- Problem description -
The lines to copy are those with "intro" in them. Pull each one from the entries below.

* * * *

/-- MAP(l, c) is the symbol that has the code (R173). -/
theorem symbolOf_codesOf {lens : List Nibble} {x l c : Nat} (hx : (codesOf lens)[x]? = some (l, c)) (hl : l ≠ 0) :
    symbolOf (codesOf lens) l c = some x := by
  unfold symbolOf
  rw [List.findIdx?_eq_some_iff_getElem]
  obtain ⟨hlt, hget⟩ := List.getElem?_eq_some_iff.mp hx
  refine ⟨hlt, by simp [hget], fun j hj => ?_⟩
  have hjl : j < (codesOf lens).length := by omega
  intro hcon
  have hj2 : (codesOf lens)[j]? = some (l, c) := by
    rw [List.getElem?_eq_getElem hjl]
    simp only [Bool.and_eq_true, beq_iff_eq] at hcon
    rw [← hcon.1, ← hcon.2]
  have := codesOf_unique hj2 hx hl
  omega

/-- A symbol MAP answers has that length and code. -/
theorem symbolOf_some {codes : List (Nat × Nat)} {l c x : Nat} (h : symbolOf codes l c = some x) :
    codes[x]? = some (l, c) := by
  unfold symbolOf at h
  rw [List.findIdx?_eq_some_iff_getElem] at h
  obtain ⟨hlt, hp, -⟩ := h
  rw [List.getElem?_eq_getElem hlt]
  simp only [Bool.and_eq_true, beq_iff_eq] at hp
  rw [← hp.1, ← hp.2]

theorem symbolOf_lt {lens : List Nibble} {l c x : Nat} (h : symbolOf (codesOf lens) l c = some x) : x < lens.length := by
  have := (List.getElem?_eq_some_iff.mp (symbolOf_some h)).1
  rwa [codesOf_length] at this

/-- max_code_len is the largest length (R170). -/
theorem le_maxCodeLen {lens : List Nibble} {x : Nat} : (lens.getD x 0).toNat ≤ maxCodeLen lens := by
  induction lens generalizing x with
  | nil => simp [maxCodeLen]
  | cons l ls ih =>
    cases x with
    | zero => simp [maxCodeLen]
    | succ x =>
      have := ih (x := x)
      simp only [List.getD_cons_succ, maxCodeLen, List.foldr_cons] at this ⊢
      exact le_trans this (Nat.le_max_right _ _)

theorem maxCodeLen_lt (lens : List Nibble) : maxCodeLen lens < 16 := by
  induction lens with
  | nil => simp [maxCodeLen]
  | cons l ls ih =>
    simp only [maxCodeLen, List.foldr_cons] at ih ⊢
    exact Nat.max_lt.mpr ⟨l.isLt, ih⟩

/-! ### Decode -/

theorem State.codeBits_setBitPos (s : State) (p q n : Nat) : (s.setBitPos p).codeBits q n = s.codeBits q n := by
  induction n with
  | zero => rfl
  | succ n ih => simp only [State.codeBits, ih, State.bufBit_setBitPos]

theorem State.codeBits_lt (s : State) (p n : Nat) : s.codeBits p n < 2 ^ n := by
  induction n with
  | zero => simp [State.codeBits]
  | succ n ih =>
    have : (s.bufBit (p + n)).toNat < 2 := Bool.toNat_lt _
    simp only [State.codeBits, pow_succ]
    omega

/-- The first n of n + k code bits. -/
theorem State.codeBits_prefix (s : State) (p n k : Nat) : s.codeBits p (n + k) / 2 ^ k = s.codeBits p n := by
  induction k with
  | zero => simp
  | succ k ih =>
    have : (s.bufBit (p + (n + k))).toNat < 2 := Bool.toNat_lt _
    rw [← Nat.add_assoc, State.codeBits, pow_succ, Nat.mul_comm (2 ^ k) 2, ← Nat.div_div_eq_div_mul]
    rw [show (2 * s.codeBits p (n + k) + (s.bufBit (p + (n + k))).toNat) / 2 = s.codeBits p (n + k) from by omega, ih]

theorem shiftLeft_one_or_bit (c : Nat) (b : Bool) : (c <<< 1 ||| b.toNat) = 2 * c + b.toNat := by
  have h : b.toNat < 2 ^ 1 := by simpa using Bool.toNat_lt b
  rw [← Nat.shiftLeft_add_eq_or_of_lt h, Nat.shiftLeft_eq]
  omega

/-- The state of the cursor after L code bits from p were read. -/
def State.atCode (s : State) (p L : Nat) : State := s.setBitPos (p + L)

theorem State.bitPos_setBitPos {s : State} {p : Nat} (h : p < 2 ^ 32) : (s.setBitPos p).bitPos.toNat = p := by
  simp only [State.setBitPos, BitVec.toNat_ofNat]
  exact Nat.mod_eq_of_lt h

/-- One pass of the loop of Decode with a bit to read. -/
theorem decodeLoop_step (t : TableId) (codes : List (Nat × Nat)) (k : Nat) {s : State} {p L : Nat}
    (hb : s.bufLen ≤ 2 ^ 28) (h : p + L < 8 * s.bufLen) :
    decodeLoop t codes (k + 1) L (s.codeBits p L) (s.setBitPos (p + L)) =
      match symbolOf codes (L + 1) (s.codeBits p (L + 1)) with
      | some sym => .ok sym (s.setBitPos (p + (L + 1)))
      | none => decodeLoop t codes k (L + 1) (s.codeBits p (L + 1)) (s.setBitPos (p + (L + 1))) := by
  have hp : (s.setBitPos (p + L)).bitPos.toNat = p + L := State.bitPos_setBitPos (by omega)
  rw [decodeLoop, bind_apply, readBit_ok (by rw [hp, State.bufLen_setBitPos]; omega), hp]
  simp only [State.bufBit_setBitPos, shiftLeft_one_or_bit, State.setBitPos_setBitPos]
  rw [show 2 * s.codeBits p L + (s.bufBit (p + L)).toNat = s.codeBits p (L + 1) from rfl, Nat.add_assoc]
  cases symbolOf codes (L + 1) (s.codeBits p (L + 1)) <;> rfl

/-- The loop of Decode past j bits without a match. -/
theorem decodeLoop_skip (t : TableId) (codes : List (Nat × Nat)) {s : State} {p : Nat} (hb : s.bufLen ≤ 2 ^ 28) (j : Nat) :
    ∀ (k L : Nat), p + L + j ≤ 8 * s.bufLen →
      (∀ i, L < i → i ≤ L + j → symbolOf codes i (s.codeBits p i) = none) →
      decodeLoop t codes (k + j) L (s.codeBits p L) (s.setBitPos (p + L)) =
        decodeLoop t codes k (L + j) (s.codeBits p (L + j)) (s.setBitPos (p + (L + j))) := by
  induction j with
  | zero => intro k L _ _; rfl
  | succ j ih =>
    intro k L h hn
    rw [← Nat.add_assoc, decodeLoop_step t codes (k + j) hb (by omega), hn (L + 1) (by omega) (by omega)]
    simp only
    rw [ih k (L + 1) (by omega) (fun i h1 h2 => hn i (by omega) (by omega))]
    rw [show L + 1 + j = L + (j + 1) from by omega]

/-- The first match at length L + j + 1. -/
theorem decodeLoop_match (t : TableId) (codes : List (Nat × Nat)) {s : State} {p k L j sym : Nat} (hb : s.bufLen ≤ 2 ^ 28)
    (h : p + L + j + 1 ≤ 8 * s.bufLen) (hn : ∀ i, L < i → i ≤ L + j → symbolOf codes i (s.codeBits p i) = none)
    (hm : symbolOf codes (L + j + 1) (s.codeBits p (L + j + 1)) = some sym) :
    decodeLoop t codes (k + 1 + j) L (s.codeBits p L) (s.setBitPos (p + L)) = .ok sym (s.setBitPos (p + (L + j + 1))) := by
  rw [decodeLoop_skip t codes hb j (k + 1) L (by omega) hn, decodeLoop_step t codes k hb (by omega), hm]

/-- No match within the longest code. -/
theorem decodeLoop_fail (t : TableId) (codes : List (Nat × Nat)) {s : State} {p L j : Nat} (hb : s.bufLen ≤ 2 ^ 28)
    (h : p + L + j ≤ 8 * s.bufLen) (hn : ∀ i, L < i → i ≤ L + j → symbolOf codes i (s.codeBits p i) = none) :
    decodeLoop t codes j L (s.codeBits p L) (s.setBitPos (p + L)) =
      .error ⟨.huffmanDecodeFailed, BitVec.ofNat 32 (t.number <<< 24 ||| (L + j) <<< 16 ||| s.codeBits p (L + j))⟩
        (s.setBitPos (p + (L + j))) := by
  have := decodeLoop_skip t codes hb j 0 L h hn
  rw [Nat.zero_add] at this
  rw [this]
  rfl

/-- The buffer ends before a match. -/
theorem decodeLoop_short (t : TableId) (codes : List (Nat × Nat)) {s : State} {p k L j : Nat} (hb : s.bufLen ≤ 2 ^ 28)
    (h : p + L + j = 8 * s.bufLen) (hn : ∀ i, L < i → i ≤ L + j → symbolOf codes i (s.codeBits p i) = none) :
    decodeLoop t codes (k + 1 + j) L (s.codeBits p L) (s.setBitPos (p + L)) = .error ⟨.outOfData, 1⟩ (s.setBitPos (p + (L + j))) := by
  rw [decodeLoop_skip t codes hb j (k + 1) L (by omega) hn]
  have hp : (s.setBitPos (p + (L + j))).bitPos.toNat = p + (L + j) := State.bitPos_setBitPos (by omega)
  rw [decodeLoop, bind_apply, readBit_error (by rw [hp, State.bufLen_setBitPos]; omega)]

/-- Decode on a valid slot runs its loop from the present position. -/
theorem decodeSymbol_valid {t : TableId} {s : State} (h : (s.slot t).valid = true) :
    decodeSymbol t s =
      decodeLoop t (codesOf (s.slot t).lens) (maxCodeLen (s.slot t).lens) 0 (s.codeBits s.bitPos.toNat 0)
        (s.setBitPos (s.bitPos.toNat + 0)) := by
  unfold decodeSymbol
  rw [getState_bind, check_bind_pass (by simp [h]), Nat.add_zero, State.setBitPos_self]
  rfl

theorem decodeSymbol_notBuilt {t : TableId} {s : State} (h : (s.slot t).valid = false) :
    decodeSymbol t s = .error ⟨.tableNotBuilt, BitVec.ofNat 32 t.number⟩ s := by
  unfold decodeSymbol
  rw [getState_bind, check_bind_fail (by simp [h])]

* * * *

- Reply -
  intro hcon
  | zero => intro k L _ _; rfl
    intro k L h hn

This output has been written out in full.